> **Instructions for the task**:
Give back exactly the lines of the material below that start at the line containing "rcases h with hv | he" and end at the line containing "target s) := by", and no others.
── Records supplied ──
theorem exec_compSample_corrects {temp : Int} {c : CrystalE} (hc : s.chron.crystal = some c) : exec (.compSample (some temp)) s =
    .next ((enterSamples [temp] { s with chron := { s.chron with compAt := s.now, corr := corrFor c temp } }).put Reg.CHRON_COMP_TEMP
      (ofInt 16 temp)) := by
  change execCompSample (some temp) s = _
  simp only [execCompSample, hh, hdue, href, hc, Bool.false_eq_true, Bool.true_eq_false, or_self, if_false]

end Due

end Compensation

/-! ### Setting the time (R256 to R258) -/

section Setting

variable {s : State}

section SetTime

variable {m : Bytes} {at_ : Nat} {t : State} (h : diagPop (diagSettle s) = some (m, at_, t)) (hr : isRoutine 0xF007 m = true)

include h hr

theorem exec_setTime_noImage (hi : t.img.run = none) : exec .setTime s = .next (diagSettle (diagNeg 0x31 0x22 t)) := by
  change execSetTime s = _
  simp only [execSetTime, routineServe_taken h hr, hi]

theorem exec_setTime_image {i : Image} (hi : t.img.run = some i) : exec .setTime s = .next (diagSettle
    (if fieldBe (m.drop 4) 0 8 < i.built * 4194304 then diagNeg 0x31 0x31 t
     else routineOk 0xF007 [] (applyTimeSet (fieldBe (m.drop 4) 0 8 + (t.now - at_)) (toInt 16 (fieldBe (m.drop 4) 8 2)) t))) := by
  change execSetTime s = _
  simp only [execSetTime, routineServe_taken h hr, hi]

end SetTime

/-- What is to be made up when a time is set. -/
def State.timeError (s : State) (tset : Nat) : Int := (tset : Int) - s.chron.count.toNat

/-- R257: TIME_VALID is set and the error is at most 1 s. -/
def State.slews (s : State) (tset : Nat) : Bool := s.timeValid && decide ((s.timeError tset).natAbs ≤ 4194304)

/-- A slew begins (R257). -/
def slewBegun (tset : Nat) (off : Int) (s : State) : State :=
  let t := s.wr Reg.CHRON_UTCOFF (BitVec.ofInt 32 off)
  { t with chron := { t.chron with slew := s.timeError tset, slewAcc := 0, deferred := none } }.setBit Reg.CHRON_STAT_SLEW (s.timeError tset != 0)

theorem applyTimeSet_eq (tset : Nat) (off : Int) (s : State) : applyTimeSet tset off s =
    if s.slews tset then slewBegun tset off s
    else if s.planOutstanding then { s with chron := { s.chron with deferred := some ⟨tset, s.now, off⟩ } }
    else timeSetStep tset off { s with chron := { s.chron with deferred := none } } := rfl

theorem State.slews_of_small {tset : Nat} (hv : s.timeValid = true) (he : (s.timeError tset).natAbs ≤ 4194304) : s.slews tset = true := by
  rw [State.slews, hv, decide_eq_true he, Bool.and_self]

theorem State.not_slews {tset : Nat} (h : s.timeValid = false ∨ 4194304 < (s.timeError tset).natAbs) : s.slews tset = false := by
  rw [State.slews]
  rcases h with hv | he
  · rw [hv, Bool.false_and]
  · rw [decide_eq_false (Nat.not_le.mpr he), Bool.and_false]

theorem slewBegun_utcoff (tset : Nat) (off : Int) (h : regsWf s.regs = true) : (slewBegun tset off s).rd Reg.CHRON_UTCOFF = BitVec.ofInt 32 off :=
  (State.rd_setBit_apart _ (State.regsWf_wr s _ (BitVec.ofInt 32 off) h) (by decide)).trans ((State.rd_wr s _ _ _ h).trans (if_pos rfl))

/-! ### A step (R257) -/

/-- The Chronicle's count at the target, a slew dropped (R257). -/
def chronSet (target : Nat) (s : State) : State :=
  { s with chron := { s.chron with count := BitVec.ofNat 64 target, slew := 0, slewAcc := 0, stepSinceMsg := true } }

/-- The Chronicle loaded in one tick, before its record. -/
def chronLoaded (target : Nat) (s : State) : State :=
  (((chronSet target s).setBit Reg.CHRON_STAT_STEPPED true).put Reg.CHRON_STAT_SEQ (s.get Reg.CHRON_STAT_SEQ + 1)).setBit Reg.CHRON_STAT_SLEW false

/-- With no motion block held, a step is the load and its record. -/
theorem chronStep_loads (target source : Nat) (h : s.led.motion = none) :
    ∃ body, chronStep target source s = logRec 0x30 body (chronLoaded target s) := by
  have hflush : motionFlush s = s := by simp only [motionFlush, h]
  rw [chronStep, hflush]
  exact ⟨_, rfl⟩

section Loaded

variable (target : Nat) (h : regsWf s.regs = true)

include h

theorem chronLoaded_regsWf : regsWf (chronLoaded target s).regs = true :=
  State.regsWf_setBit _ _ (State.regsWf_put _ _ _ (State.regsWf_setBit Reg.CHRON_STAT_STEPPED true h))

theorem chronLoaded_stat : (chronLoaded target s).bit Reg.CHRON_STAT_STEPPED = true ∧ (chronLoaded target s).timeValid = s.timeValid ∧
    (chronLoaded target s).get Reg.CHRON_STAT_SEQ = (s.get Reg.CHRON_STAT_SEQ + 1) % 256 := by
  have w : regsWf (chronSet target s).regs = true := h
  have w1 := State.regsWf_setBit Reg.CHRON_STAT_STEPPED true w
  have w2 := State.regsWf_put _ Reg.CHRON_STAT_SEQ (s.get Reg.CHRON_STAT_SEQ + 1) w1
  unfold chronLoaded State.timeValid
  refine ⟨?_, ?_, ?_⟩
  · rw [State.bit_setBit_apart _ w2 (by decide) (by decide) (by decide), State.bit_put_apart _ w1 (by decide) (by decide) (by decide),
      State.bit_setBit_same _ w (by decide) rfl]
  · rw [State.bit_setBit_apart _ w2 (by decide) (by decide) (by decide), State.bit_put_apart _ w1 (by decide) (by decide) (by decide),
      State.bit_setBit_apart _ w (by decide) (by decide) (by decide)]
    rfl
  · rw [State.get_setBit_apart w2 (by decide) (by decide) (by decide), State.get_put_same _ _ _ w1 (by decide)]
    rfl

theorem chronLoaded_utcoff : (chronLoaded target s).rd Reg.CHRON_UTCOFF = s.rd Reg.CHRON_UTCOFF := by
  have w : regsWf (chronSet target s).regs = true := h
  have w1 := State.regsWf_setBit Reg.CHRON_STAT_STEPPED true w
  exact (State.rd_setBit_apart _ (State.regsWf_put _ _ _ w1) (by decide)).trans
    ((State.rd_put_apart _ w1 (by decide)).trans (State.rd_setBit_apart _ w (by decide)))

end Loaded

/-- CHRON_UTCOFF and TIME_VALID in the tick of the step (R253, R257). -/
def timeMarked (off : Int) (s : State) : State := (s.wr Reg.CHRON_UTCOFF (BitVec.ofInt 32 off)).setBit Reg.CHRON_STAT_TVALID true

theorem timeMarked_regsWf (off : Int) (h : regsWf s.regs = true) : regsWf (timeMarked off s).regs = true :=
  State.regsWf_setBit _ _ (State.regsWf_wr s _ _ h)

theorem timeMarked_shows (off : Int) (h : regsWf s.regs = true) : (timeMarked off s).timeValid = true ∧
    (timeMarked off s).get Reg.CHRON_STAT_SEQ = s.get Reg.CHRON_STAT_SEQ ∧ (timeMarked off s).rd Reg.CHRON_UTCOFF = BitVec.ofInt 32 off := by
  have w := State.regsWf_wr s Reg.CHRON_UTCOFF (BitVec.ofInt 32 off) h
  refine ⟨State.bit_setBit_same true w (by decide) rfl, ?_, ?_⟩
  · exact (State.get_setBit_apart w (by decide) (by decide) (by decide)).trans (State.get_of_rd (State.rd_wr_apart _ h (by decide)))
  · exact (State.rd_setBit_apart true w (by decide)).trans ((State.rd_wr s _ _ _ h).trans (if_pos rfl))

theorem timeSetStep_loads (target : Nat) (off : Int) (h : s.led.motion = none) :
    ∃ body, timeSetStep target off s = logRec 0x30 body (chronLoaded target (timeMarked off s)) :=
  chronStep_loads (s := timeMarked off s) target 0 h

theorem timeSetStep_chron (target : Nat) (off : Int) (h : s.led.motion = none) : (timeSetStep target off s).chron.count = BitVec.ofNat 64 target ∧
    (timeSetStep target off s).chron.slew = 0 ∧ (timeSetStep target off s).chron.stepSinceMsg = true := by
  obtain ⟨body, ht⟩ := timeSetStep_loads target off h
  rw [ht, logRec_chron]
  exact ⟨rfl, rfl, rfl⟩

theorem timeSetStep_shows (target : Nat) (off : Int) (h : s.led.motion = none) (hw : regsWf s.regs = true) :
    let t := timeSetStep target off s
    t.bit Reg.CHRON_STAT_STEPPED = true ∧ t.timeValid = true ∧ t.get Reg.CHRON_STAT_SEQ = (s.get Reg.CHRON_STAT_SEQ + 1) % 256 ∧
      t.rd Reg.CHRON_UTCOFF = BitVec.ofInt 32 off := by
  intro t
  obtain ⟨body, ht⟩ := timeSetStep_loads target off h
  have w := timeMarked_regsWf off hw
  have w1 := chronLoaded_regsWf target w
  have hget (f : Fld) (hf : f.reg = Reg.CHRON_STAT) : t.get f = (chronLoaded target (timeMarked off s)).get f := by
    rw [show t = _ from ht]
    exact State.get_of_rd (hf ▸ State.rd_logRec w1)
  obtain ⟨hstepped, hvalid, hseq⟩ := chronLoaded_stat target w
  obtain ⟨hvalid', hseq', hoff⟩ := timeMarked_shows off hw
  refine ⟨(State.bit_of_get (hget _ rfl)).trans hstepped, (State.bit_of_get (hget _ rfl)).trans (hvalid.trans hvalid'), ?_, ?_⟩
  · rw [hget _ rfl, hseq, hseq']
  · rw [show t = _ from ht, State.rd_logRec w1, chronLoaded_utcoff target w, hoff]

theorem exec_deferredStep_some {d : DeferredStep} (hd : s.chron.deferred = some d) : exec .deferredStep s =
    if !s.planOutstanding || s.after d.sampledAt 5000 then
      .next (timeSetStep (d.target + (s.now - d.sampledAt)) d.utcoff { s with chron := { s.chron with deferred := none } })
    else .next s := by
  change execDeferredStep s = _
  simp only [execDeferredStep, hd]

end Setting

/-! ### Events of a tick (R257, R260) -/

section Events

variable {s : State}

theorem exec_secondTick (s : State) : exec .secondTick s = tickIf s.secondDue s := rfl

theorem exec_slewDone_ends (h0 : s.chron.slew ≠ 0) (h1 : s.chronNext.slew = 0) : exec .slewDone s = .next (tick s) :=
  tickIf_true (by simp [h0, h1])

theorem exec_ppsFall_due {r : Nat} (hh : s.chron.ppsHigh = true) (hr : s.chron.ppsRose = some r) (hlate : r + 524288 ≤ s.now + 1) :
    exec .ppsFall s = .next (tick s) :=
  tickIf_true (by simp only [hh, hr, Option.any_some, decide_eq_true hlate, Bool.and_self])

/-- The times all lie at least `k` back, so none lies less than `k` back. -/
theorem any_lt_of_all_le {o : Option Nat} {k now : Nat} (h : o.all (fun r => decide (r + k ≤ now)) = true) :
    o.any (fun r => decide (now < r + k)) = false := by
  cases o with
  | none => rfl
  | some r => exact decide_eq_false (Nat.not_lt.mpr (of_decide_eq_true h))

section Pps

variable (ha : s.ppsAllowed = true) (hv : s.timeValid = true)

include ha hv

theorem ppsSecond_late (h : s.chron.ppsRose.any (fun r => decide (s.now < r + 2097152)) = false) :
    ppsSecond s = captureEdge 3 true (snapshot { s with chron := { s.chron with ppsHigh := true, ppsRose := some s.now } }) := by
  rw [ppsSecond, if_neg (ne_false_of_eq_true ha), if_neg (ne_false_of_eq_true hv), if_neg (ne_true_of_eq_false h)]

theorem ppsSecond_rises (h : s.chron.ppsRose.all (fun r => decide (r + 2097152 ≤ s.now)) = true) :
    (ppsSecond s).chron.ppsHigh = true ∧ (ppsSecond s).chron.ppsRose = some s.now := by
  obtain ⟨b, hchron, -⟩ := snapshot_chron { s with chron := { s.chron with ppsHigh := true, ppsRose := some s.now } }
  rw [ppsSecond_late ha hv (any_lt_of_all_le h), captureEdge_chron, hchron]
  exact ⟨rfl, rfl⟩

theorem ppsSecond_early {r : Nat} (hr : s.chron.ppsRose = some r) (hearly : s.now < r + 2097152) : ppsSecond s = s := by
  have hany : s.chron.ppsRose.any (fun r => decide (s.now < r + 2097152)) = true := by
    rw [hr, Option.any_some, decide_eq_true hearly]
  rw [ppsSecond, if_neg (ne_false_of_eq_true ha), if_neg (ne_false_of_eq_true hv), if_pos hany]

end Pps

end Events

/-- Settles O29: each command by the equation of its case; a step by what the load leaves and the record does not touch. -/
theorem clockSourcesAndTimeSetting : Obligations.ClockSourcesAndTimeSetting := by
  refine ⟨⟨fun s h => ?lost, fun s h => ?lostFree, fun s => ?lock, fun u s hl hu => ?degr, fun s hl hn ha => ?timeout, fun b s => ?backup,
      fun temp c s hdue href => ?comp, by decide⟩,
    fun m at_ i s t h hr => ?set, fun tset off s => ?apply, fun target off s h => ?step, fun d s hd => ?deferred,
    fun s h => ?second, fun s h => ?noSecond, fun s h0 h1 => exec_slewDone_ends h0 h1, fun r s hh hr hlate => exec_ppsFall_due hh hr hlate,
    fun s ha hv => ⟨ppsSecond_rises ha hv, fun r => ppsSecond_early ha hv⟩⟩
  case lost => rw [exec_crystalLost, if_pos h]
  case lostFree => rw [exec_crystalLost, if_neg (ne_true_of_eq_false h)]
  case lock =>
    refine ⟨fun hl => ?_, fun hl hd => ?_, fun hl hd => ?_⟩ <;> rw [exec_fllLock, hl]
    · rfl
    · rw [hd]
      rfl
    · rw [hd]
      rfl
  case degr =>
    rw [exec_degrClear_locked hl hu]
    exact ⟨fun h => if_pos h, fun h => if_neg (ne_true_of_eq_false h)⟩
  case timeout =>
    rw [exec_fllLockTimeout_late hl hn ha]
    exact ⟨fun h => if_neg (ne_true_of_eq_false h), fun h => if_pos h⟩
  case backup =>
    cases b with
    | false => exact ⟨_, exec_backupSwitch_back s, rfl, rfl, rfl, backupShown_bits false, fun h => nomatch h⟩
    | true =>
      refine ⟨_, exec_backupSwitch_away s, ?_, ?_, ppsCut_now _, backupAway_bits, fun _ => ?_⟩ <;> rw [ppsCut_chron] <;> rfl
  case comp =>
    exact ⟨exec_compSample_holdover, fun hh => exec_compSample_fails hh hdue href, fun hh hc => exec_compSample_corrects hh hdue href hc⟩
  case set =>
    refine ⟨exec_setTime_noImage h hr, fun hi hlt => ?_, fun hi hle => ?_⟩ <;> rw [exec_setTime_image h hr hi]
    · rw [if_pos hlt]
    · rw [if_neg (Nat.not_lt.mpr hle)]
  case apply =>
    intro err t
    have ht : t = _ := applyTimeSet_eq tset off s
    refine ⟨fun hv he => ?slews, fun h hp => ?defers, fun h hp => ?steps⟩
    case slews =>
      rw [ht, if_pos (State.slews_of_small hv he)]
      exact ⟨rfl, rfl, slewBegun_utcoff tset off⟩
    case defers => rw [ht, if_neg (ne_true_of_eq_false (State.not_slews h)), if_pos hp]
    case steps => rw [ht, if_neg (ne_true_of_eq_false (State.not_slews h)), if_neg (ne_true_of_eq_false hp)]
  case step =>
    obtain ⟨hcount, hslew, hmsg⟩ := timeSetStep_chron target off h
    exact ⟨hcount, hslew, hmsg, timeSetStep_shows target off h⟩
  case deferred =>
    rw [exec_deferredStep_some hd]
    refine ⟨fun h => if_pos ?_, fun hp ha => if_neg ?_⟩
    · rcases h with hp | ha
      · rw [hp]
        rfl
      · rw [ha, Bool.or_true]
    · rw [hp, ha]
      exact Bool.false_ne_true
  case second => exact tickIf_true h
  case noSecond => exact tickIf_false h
───
> **The answer**:
  rcases h with hv | he
  · rw [hv, Bool.false_and]
  · rw [decide_eq_false (Nat.not_le.mpr he), Bool.and_false]

theorem slewBegun_utcoff (tset : Nat) (off : Int) (h : regsWf s.regs = true) : (slewBegun tset off s).rd Reg.CHRON_UTCOFF = BitVec.ofInt 32 off :=
  (State.rd_setBit_apart _ (State.regsWf_wr s _ (BitVec.ofInt 32 off) h) (by decide)).trans ((State.rd_wr s _ _ _ h).trans (if_pos rfl))

/-! ### A step (R257) -/

/-- The Chronicle's count at the target, a slew dropped (R257). -/
def chronSet (target : Nat) (s : State) : State :=
  { s with chron := { s.chron with count := BitVec.ofNat 64 target, slew := 0, slewAcc := 0, stepSinceMsg := true } }

/-- The Chronicle loaded in one tick, before its record. -/
def chronLoaded (target : Nat) (s : State) : State :=
  (((chronSet target s).setBit Reg.CHRON_STAT_STEPPED true).put Reg.CHRON_STAT_SEQ (s.get Reg.CHRON_STAT_SEQ + 1)).setBit Reg.CHRON_STAT_SLEW false

/-- With no motion block held, a step is the load and its record. -/
theorem chronStep_loads (target source : Nat) (h : s.led.motion = none) :
    ∃ body, chronStep target source s = logRec 0x30 body (chronLoaded target s) := by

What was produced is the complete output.